Dataset entries:
-- ==== Sys2Proof/Certificates/Slice0/Obligations.lean ====
section
/-! DEFINITION. The statements about the model, chapter by chapter of the manual. `s.takesFor …` and its like say what
the arbiter presents; `t` is the state after the command. -/

open Sys2Proof Sys2Proof.Machine

/-! ### The step, reset and start-up -/

/-- One step carries out the oldest command, and an empty queue leaves the block idle (the model's choice, log entry 3).
-/
def Obligations.StepRunsTheOldestCommand : Prop :=
  (∀ (c : Instr) (rest : List Instr) (s : State), s.pending = c :: rest → step s = exec c { s with pending := rest }) ∧
    ∀ s : State, s.pending = [] → step s = .next s

/-- Every command answers a next state with the queue left alone, and one whose event cannot occur at the state, or finds
nothing to act on there, changes nothing (the model's choice, log entry 1). -/
def Obligations.EveryCommandCompletes : Prop :=
  ∀ (c : Instr) (s : State), (∃ t, exec c s = .next t ∧ t.pending = s.pending) ∧ (¬ s.mayAct c → exec c s = .next s)

/-- What the manual gives for power-on reset (R24, R56, R75, R100, R115, R130, R144, R162, R177, R184). -/
def Obligations.ResetValues : Prop :=
  (∀ n, State.reset.tab.slots.get n = { gen := 0, body := .free }) ∧
  (∀ v : VolumeId, State.reset.tab.indexOf v = [] ∧ State.reset.tab.waitList v = [] ∧
    State.reset.tab.volume v = { state := .offline, size := 0, fence := 0 }) ∧
  State.reset.tab.occupancy = 0 ∧ (∀ i : SessionId, State.reset.tab.slotCount i = 0) ∧
  State.reset.tab.pool = [] ∧ State.reset.tab.arrival = 0 ∧ State.reset.engine = .idle ∧ State.reset.lastServed = 9 ∧
  (∀ i : SessionId, (State.reset.session i).state = .free ∧ (State.reset.session i).port = none ∧
    (State.reset.session i).term = .stopped ∧ (State.reset.session i).grace = .stopped) ∧
  (∀ p : PortId, State.reset.boundSession p = none) ∧ State.reset.nextNumber = 1 ∧
  State.reset.timersQueue = [] ∧ State.reset.purgeQueue = [] ∧
  State.reset.visitPending = false ∧ State.reset.sweepPtr = 0 ∧ State.reset.slips = 0 ∧ State.reset.clock = 0 ∧
  (∀ p : PortId, (State.reset.port p).link = .down ∧ (State.reset.port p).helloCount = 0 ∧
    (State.reset.port p).silence = 0 ∧ (State.reset.port p).errorRun = 0 ∧ (State.reset.port p).badFrames = 0 ∧
    (State.reset.port p).inbox = [] ∧ (State.reset.port p).answers = [] ∧
    State.reset.cfg p = { enable := true, windowMax := 8, quota := 1024, sessionTerm := 1000, orphanGrace := 5000 }) ∧
  State.reset.gate.link = .down ∧ State.reset.gate.helloCount = 0 ∧ State.reset.gate.silence = 0 ∧
  State.reset.gate.errorRun = 0 ∧ State.reset.gate.badFrames = 0 ∧ State.reset.gate.queue = [] ∧
  State.reset.gate.replies = [] ∧
  State.reset.recallLimit = 0 ∧ State.reset.occThreshold = 3584 ∧
  State.reset.cmdStatus = .idle ∧ State.reset.lastCode = 0 ∧ State.reset.overrun = false ∧
  State.reset.waiting = none ∧ State.reset.arg1 = 0 ∧ State.reset.arg2 = 0 ∧ State.reset.arg3 = 0 ∧
  State.reset.itemPtr = 0 ∧ State.reset.window = none ∧
  State.reset.alerts = [] ∧ State.reset.alertN = true ∧ State.reset.device = .starting

/-- RESET_N low holds the part at its power-on values: POWER_ON_RESET brings them, no other event but the release
changes anything, and the release samples the straps and starts the lease clock at 0 (R172, R173, R189). The values that
the manual does not give are those of log entry 4. -/
def Obligations.ResetHoldsTheDevice : Prop :=
  (∀ s : State, exec .powerOnReset s = .next { State.reset with pending := s.pending }) ∧
  (∀ (c : Instr) (s : State), s.resetN = false → c ≠ .powerOnReset → (∀ straps, c ≠ .resetRelease straps) →
    exec c s = .next s) ∧
  ∀ (straps : BitVec 3) (s : State), s.resetN = false →
    exec (.resetRelease straps) s = .next { s with resetN := true, address := 0x2C#7 + straps.setWidth 7,
                                                   device := .starting, clock := 0 }

/-- At the end of STARTING the engine's structures are at their power-on values: every slot is FREE with generation 0, every
session FREE and unbound with its timers STOPPED, the timer and purge queues empty, the next session number 1 and the last
served position 9. The device is READY, and the links that may train are in TRAINING with a HELLO count of 0 (R24, R100,
R131, R146, R173). -/
def Obligations.StartupMakesReady : Prop :=
  ∀ s : State, s.resetN = true → s.device = .starting →
    ∃ t, exec .startupComplete s = .next t ∧ t.device = .ready ∧ t.tab = Tables.reset ∧
      (∀ n, t.tab.slots.get n = { gen := 0, body := .free }) ∧
      (∀ i : SessionId, (t.session i).state = .free ∧ (t.session i).port = none ∧ (t.session i).term = .stopped ∧
        (t.session i).grace = .stopped) ∧
      t.timersQueue = [] ∧ t.purgeQueue = [] ∧ t.nextNumber = 1 ∧ t.lastServed = 9 ∧
      (∀ p : PortId, (s.port p).link = .down →
        if (s.cfg p).enable then (t.port p).link = .training ∧ (t.port p).helloCount = 0
        else t.port p = s.port p) ∧
      (s.gate.link = .down → t.gate.link = .training ∧ t.gate.helloCount = 0) ∧
      t = { s with device := t.device, tab := t.tab, lastServed := t.lastServed, sessions := t.sessions,
                   nextNumber := t.nextNumber, timersQueue := t.timersQueue, purgeQueue := t.purgeQueue,
                   purgeSection := t.purgeSection, ports := t.ports, gate := t.gate }

/-! ### The claim arbiter (chapter 1.4) -/

/-- The arbiter presents the claim of the first ring position with a claim, going round from the position after the one
last served, while the device is READY and the engine IDLE (R18, R20, R21, R24). -/
def Obligations.ArbiterSearchesTheRing : Prop :=
  ∀ (s : State) (pos : RingPos),
    let claims := fun q : RingPos => (∃ p : PortId, q.val = p.val ∧ (s.port p).inbox ≠ []) ∨
      (q = 6 ∧ s.visitPending = true) ∨ (q = 7 ∧ s.timersQueue ≠ []) ∨ (q = 8 ∧ s.purgeQueue ≠ []) ∨
      (q = 9 ∧ s.waiting ≠ none)
    (s.presented = some pos ↔ s.device = .ready ∧ s.engine = .idle ∧ claims pos ∧
      ∀ q : RingPos, (q - (s.lastServed + 1)).val < (pos - (s.lastServed + 1)).val → ¬ claims q) ∧
    (s.presented = none ↔ s.device ≠ .ready ∨ s.engine ≠ .idle ∨ ∀ q, ¬ claims q)

/-! ### Intake (chapter 8.5) -/

/-- A request that passes checks 1 to 8 is accepted: it joins the inbox, its tag the outstanding set, and the term timer
of an ACTIVE session is restarted; with no place reserved for its answer the frame has no effect (R156, R159). A free
transmitter begins its next frame at the same event (log entry 8). -/
def Obligations.RequestAccepted : Prop :=
  ∀ (s : State) (p : PortId) (i : SessionId) (tag : Tag) (body : List Byte),
    s.hears p body → s.boundSession p = some i → s.passesState i (parseRequest body) → s.newTag i tag →
    (∃ k, (parseRequest body).kind? = some k ∧ k ≠ .keepalive ∧ k ≠ .noticeAck) →
    (s.session i).outstanding.length < (s.session i).window →
    ∃ t, exec (.requestIntake p tag body) s = .next t ∧
      (s.hasRoom p = false → s.intakeGives t p none) ∧
      (s.hasRoom p = true →
        t = { s with sessions := t.sessions, ports := t.ports } ∧
        (∀ j, t.session j = if j = i
          then { (s.session i).restartTerm (deadlineAt s.clock (s.cfg p).sessionTerm) with
                 outstanding := (s.session i).outstanding ++ [(tag, .queued)] }
          else s.session j) ∧
        t.portsAre (fun q => if q = p
          then { (s.port p).goodFrame with inbox := (s.port p).inbox ++ [{ tag := tag, body := parseRequest body }] }
          else s.port q))
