-- ==== Sys2Proof/Laws/Passes.lean ====
section
/-! SUPPORT. What the wake passes of a step can do, and what they leave: nothing grantable waits on a volume that is still
ONLINE, and every lease that blocks a waiter carries a recall mark (R45 to R49). -/

namespace Sys2Proof.Machine

/-! ### The frame of the passes -/

theorem Tables.kept.refl (t : Tables) (w : VolumeId) : t.kept t w := ⟨fun _ _ _ _ => rfl, rfl, rfl, rfl, fun _ _ => rfl⟩

theorem Tables.kept.body {t u : Tables} {w : VolumeId} (h : t.kept u w) {m : Nat} {l : Lease}
    (hl : (t.body m).lease? = some l) (hv : l.volume = w) : u.body m = t.body m := by
  unfold Tables.body; rw [h.slots m l hl hv]

theorem Tables.kept.trans {t u x : Tables} {w : VolumeId} (a : t.kept u w) (b : u.kept x w) : t.kept x w := by
  refine ⟨?_, b.volume.trans a.volume, b.index.trans a.index, b.waits.trans a.waits, ?_⟩
  · intro m l hl hv
    rw [b.slots m l (by rw [a.body hl hv]; exact hl) hv, a.slots m l hl hv]
  · intro e he
    rw [b.entries e (by rw [a.waits]; exact he), a.entries e he]

theorem Tables.passes.refl (t : Tables) (on : VolumeId → Prop) : t.passes t on :=
  ⟨fun _ => rfl, fun _ h => h, fun _ _ _ h => .inl h, fun _ _ ten h => ⟨ten.recallMark, fun _ => rfl, .inl h⟩,
    fun w _ => .refl t w, ⟨rfl, rfl, rfl⟩, fun _ _ h => h, fun _ => ⟨rfl, Nat.le_refl _, .inl rfl⟩⟩

theorem Tables.passes.trans {t u x : Tables} {on : VolumeId → Prop} (a : t.passes u on) (b : u.passes x on) :
    t.passes x on := by
  refine ⟨fun m => (b.gen m).trans (a.gen m), fun m h => b.free m (a.free m h), ?_, ?_, ?_, ?_, ?_, ?_⟩
  · intro m l d h
    rcases a.pending m l d h with h1 | ⟨ten, h0, h1⟩
    · exact b.pending m l d h1
    · obtain ⟨mark, _, h2 | ⟨h2, _⟩⟩ := b.held m l ten h1
      · exact .inr ⟨{ ten with recallMark := mark }, h0, h2⟩
      · exact absurd h0 h2
  · intro m l ten h
    obtain ⟨m1, k1, h1 | ⟨n1, tok, h1⟩⟩ := a.held m l ten h
    · obtain ⟨m2, k2, h2⟩ := b.held m l _ h1
      refine ⟨m2, fun hr => ?_, h2⟩
      rw [k2 (by rw [k1 hr]; exact hr)]
      exact k1 hr
    · obtain ⟨m2, k2, h2 | ⟨n2, _⟩⟩ := b.held m _ _ h1
      · refine ⟨m2, fun hr => ?_, .inr ⟨n1, tok, h2⟩⟩
        rw [k2 (by rw [k1 hr]; exact hr)]
        exact k1 hr
      · exact absurd rfl n2
  · intro w hw
    have k1 := a.kept w hw
    exact k1.trans (b.kept w (hw.imp id (fun h => by rw [k1.waits]; exact h)))
  · exact ⟨b.counts.1.trans a.counts.1, b.counts.2.1.trans a.counts.2.1, b.counts.2.2.trans a.counts.2.2⟩
  · exact fun e we h => a.pool e we (b.pool e we h)
  · intro w
    obtain ⟨a1, a2, a3⟩ := a.volumes w
    obtain ⟨b1, b2, b3⟩ := b.volumes w
    refine ⟨b1.trans a1, Nat.le_trans a2 b2, ?_⟩
    rcases b3 with b3 | b3
    · rw [b3]; exact a3
    · exact .inr b3

theorem Tables.passes.mono {t u : Tables} {on on' : VolumeId → Prop} (a : t.passes u on) (h : ∀ w, on w → on' w) :
    t.passes u on' :=
  ⟨a.gen, a.free, a.pending, a.held, fun w hw => a.kept w (hw.imp (fun n x => n (h w x)) id), a.counts, a.pool,
    a.volumes⟩

/-! ### Entries of a list -/

/-- The entry of a slot on a volume, read from the list. -/
theorem Tables.Sound.entry_of_list {t : Tables} (h : t.Sound) {v : VolumeId} {e : Nat} (he : e ∈ t.waitList v) :
    ∃ we, lookupKey e t.pool = some we ∧ we.volume = v := ((h.waitLaw.2.2.2.2 v).2 e).mp he

/-- The claim of an entry lies on the entry's volume, and its slot carries the claim's extent. -/
theorem Tables.Sound.entryClaim_spec {t : Tables} (h : t.Sound) {e : Nat} {we : WaitEntry} {c : Lease}
    (he : lookupKey e t.pool = some we) (hc : t.entryClaim we = some c) :
    (∃ d, we.kind = .acquire ∧ t.body we.slot = .pending c d ∧ we.volume = c.volume) ∨
    (∃ l ten u, we.kind = .upgrade ∧ t.body we.slot = .held l ten ∧ ten.upgrade = some u ∧
      c = { l with mode := .exclusive } ∧ we.volume = c.volume) := by
  unfold Tables.entryClaim at hc
  cases hb : t.body we.slot with
  | free => rw [hb] at hc; cases hk : we.kind <;> rw [hk] at hc <;> exact absurd hc (by simp)
  | pending l d =>
    obtain ⟨hk, hv⟩ := h.entry_pending he hb
    rw [hb, hk] at hc
    cases hc
    exact .inl ⟨d, hk, rfl, hv⟩
  | held l ten =>
    obtain ⟨hk, hv, u, hu⟩ := h.entry_held he hb
    rw [hb, hk] at hc
    cases hc
    exact .inr ⟨l, ten, u, hk, rfl, hu, rfl, hv⟩

theorem Tables.claimOf_eq {t : Tables} {e : Nat} {we : WaitEntry} (he : lookupKey e t.pool = some we) :
    t.claimOf e = t.entryClaim we := by
  unfold Tables.claimOf; rw [he]; rfl

/-- A blocker of an entry is a HELD lease of the entry's volume. -/
theorem Tables.Sound.blocker_spec {t : Tables} (h : t.Sound) {e m : Nat} (hm : m ∈ t.blockersOf e) :
    ∃ we c l ten, lookupKey e t.pool = some we ∧ t.entryClaim we = some c ∧ t.body m = .held l ten ∧
      l.blocks c = true ∧ l.volume = we.volume := by
  unfold Tables.blockersOf at hm
  cases hl : lookupKey e t.pool with
  | none => unfold Tables.claimOf at hm; rw [hl] at hm; exact absurd hm (by simp)
  | some we =>
    rw [Tables.claimOf_eq hl] at hm
    cases hc : t.entryClaim we with
    | none => rw [hc] at hm; exact absurd hm (by simp)
    | some c =>
      rw [hc] at hm
      obtain ⟨l, ten, hb, hk⟩ := (h.mem_conflicts c m).mp hm
      have hv := Lease.volume_of_overlaps (Lease.overlaps_of_blocks hk)
      refine ⟨we, c, l, ten, rfl, hc, hb, hk, ?_⟩
      rcases h.entryClaim_spec hl hc with ⟨_, _, _, hw⟩ | ⟨_, _, _, _, _, _, _, hw⟩ <;> rw [hv, hw]

/-! ### Recall -/

/-- Recall applied to an entry of volume `v` (R64). -/
theorem Run.applyRecall_passes (r : Run) (e : Nat) (v : VolumeId) (h : r.tab.Sound)
    (hv : ∀ we, lookupKey e r.tab.pool = some we → we.volume = v) : r.tab.passes (r.applyRecall e).tab (fun w => w = v) := by
  unfold Run.applyRecall
  have hrec := Run.recall_fold (r.tab.blockersOf e) r (by
    unfold Tables.blockersOf
    split
    · exact h.conflicts_nodup _
    · exact List.nodup_nil)
  have hlists : ((r.tab.blockersOf e).foldl Run.markRecalled r).tab.waitLists = r.tab.waitLists := by rw [hrec.rest]
  refine ⟨hrec.gen, ?_, ?_, ?_, ?_, ?_, ?_, ?_⟩
  · intro m hm; rw [hrec.body, hm]
  · intro m l d hm; left; rw [hrec.body, hm]
  · intro m l ten hm
    refine ⟨(if m ∈ r.tab.blockersOf e then r.marked ten else ten).recallMark, ?_, .inl ?_⟩
    · intro hr
      by_cases hx : m ∈ r.tab.blockersOf e
      · rw [if_pos hx]; unfold Run.marked; rw [if_neg hr]
      · rw [if_neg hx]
    · rw [hrec.body, hm]
      by_cases hx : m ∈ r.tab.blockersOf e
      · simp only [if_pos hx]; unfold Run.marked; split <;> rfl
      · simp only [if_neg hx]
  · intro w hw
    rw [hrec.rest]
    refine ⟨?_, rfl, rfl, rfl, fun _ _ => rfl⟩
    intro m l hl hlv
    have hb : ∀ l ten, r.tab.body m = .held l ten → m ∉ r.tab.blockersOf e := by
      intro l' ten' hb hm
      obtain ⟨we, c, l2, ten2, he, _, hb2, _, hlw⟩ := h.blocker_spec hm
      rw [hb] at hl hb2; cases hl; cases hb2
      rw [hv we he] at hlw
      rcases hw with hw | hw
      · exact hw (hlv.symm.trans hlw)
      · have := ((h.waitLaw.2.2.2.2 w).2 e).mpr ⟨we, he, (hv we he).trans (hlw.symm.trans hlv)⟩
        rw [hw] at this; exact absurd this (by simp)
    have hg := hrec.gen m
    have hbd := hrec.body m
    show ((r.tab.blockersOf e).foldl Run.markRecalled r).tab.slots.get m = r.tab.slots.get m
    have hbe : ((r.tab.blockersOf e).foldl Run.markRecalled r).tab.body m = r.tab.body m := by
      rw [hbd]
      cases hx : r.tab.body m with
      | free => rfl
      | pending a d => rfl
      | held a d => simp only [if_neg (hb a d hx)]
    unfold Tables.body at hbe
    generalize ((r.tab.blockersOf e).foldl Run.markRecalled r).tab.slots.get m = x at hg hbe
    generalize r.tab.slots.get m = y at hg hbe
    cases x; cases y; simp only at hg hbe; rw [hg, hbe]
  · rw [hrec.rest]; exact ⟨rfl, rfl, rfl⟩
  · intro d we hd; rw [hrec.rest] at hd; exact hd
  · intro w; rw [hrec.rest]; exact ⟨rfl, Nat.le_refl _, .inl rfl⟩
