/-- One slot changed, and its claims go on or it became FREE. -/
theorem Tables.slotsOnward.one {t u : Tables} {n : Nat} {x : Slot} (h : u.slots = t.slots.set n x)
    (hx : (x.gen = (t.slots.get n).gen ∧ x.body.claims = (t.body n).claims) ∨
      (t.body n ≠ .free ∧ x.body = .free ∧ x.gen = (t.slots.get n).gen + 1)) : t.slotsOnward u False := by
  intro m
  have hb : u.body m = if m = n then x.body else t.body m := by
    unfold Tables.body; rw [h, SlotTable.get_set]; split <;> rfl
  rw [h, SlotTable.get_set, hb]
  by_cases hm : m = n
  · rw [if_pos hm, if_pos hm, hm]
    exact hx.imp (fun ⟨a, b⟩ => ⟨a, .inl b⟩) id
  · rw [if_neg hm, if_neg hm]; exact .inl ⟨rfl, .inl rfl⟩

/-- One slot changed. -/
theorem Tables.Lessens.one {t u : Tables} {cs : List (SessionId × CacheEntry)} {n : Nat} {x : Slot}
    (h : u.slots = t.slots.set n x)
    (hx : (x.gen = (t.slots.get n).gen ∧ x.body.claims = (t.body n).claims) ∨
      (t.body n ≠ .free ∧ x.body = .free ∧ x.gen = (t.slots.get n).gen + 1))
    (hw : ∀ i tag, x.body.waitsFor i tag → (t.body n).waitsFor i tag)
    (hc : ∀ i tag, (t.body n).waitsFor i tag → x.body.waitsFor i tag ∨ concluded cs i tag) : t.Lessens u cs := by
  have hg : ∀ m, u.slots.get m = if m = n then x else t.slots.get m := fun m => by rw [h, SlotTable.get_set]
  have hb : ∀ m, u.body m = if m = n then x.body else t.body m := fun m => by
    unfold Tables.body; rw [hg m]; split <;> rfl
  refine ⟨.one h hx, fun i tag => ?_, fun i tag => ?_⟩
  · rintro ⟨m, hm⟩
    rw [hb m] at hm
    by_cases he : m = n
    · rw [if_pos he] at hm; exact ⟨n, hw i tag hm⟩
    · rw [if_neg he] at hm; exact ⟨m, hm⟩
  · rintro ⟨m, hm⟩
    by_cases he : m = n
    · subst he
      rcases hc i tag hm with h | h
      · exact .inl ⟨m, by rw [hb m, if_pos rfl]; exact h⟩
      · exact .inr h
    · exact .inl ⟨m, by rw [hb m, if_neg he]; exact hm⟩

/-- A HELD lease takes another mode, hold length or tenure, its pending upgrade unchanged. -/
theorem Tables.Lessens.amend {t u : Tables} {n : Nat} {l k : Lease} {ten tk : Tenure} (held : t.body n = .held l ten)
    (h : u.slots = t.slots.set n { gen := (t.slots.get n).gen, body := .held k tk })
    (same : k.owner = l.owner ∧ k.volume = l.volume ∧ k.start = l.start ∧ k.count = l.count ∧
      k.originTag = l.originTag) (upgrade : tk.upgrade = ten.upgrade) : t.Lessens u [] := by
  obtain ⟨h1, h2, h3, h4, h5⟩ := same
  refine .one h (.inl ⟨rfl, ?_⟩) (fun i tag => ?_) (fun i tag => ?_)
  · rw [held]; simp [SlotBody.claims, SlotBody.lease?, h1, h2, h3, h4, h5]
  · rw [held]; unfold SlotBody.waitsFor; simp only [h1, upgrade]; exact id
  · rw [held]; unfold SlotBody.waitsFor; simp only [h1, upgrade]; exact .inl

/-! ### Runs -/

/-- The work between two points of a run lessens slots and waits. -/
def Run.Lessens (r u : Run) : Prop := ∃ cs, u.cache = r.cache ++ cs ∧ r.tab.Lessens u.tab cs

theorem Run.Lessens.refl (r : Run) : r.Lessens r := ⟨[], by simp, .refl _⟩

theorem Run.Lessens.trans {a b c : Run} (h : a.Lessens b) (k : b.Lessens c) : a.Lessens c := by
  obtain ⟨cs, h1, h2⟩ := h
  obtain ⟨ds, k1, k2⟩ := k
  exact ⟨cs ++ ds, by rw [k1, h1, List.append_assoc], h2.trans k2⟩

theorem Run.Lessens.plain {r u : Run} (hc : u.cache = r.cache) (h : r.tab.Lessens u.tab []) : r.Lessens u :=
  ⟨[], by simp [hc], h⟩

theorem Run.Lessens.same {r u : Run} (hc : u.cache = r.cache) (h : u.tab.slots = r.tab.slots) : r.Lessens u :=
  .plain hc (.same h)

theorem Run.lessens_withTab {r : Run} {t : Tables} (h : r.tab.Lessens t []) : r.Lessens (r.withTab t) := .plain rfl h

theorem Run.lessens_passDue (r : Run) (v : VolumeId) : r.Lessens (r.passDue v) := by
  unfold Run.passDue; split
  · exact .refl r
  · exact .same rfl rfl
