theorem State.Lawed.sessionRequest {s : State} (h : s.Lawed) (k : ReqKind)
    (work : SessionId → Request → State → Run × Reply)
    {makes : Prop} (hw : ∀ i rq (x : State), x.tab.Sound → Works makes (Run.start x) i (x.session i).quota rq.tag (work i rq x))
    (hto : ∀ i rq (x : State), x.tab.Sound → (Run.start x).To (work i rq x).1) : (s.sessionRequest k work).ownerLaw := by
  refine h.takeRequest k _ (fun p rq rest hin => ?_)
  dsimp only
  split
  · rename_i hb
    exact h.refusedUnbound rest hb _ k _
  · rename_i i hb
    split
    · rename_i hi
      exact h.worked hin hb hi k (hw i rq (s.takeInbox p rest) h.sound)
        ((hto i rq (s.takeInbox p rest) h.sound).moves.keeps h.sound)
    · exact h.refused hin hb k _

/-! ### JOIN and DEPART -/

theorem State.Lawed.joinNew {s : State} (h : s.Lawed) {p : PortId} (rest : List Request) (hb : s.boundSession p = none)
    (tag : Tag) (name : Name) (window : Nat) : ((s.takeInbox p rest).joinNew p tag name window).ownerLaw := by
  have o := h.owned.mild (.taken rest hb)
  unfold State.joinNew
  dsimp only
  split
  · rename_i j hj
    split
    · exact State.Owned.answerNone o
    · rename_i hs
      have hs : (s.session j).state = .orphaned := hs
      exact State.Owned.answerNone (o.closeAs .purge
        (fun hx => by have hx : (s.session j).state = .closing := hx; rw [hs] at hx; cases hx)
        (o.noWait (fun hx => by have hx : (s.session j).state = .active := hx; rw [hs] at hx; cases hx)))
    · exact State.Owned.answerNone o
    · exact State.Owned.answerNone o
  · split
    · exact State.Owned.answerNone o
    · rename_i k hk
      have hf : (s.session k).state = .free := by
        have := List.find?_some hk
        exact of_decide_eq_true this
      split
      · exact State.Owned.answerNone o
      · refine State.Owned.answer ?_
        have none : ∀ n l, (s.tab.body n).lease? = some l → l.owner ≠ k := by
          intro n l hl he
          exact h.owner.owners n l hl (by rw [he]; exact hf)
        refine State.Owned.less (cs := []) (ds := [(k, _)]) ?_
          ⟨.refl _ _, fun _ _ x => x, fun _ _ x => .inl x⟩ h.sound
        refine o.activate (i := k) (y := Session.created p (s.cfg p) name window s.nextNumber s.clock) ?_ (upd_same _ _ _)
          (fun j hj => ?_) (fun _ => rfl) rfl rfl rfl ?_ rfl rfl
        · rw [show (s.takeInbox p rest).session k = s.session k from rfl, hf]; simp
        · exact (upd_get _ _ _ _).trans (if_neg (Ne.symm hj))
        · rw [h.sound.slotCount_zero none]; exact Nat.zero_le _

theorem State.Lawed.joinReclaim {s : State} (h : s.Lawed) {p : PortId} (rest : List Request) (hb : s.boundSession p = none)
    (tag : Tag) (name : Name) (window number : Nat) :
    ((s.takeInbox p rest).joinReclaim p tag name window number).ownerLaw := by
  have o := h.owned.mild (.taken rest hb)
  unfold State.joinReclaim
  dsimp only
  split
  · exact State.Owned.answerNone o
  · rename_i j hj
    split
    · rename_i hs
      have hs : (s.session j).state = .orphaned := hs
      refine State.Owned.answer (State.Owned.less (cs := []) (ds := [(j, _)]) ?_
        ⟨.refl _ _, fun _ _ x => x, fun _ _ x => .inl x⟩ h.sound)
      refine o.activate (i := j) (y := (s.session j).reclaimed p (s.cfg p) window s.clock) ?_ (upd_same _ _ _)
        (fun i hi => ?_) (fun _ => rfl) rfl rfl (h.owner.orphans j hs) (h.owner.quotas j) rfl rfl
      · rw [show (s.takeInbox p rest).session j = s.session j from rfl, hs]; simp
      · exact (upd_get _ _ _ _).trans (if_neg (Ne.symm hi))
    · exact State.Owned.answerNone o
    · exact State.Owned.answerNone o
    · exact State.Owned.answerNone o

▸ **Work task**: Given the data above, which lines hold the string "visitPending"? Return them.

▸ **Exercise output**:
  State.reset.visitPending = false ∧ State.reset.sweepPtr = 0 ∧ State.reset.slips = 0 ∧ State.reset.clock = 0 ∧
      (q = 6 ∧ s.visitPending = true) ∨ (q = 7 ∧ s.timersQueue ≠ []) ∨ (q = 8 ∧ s.purgeQueue ≠ []) ∨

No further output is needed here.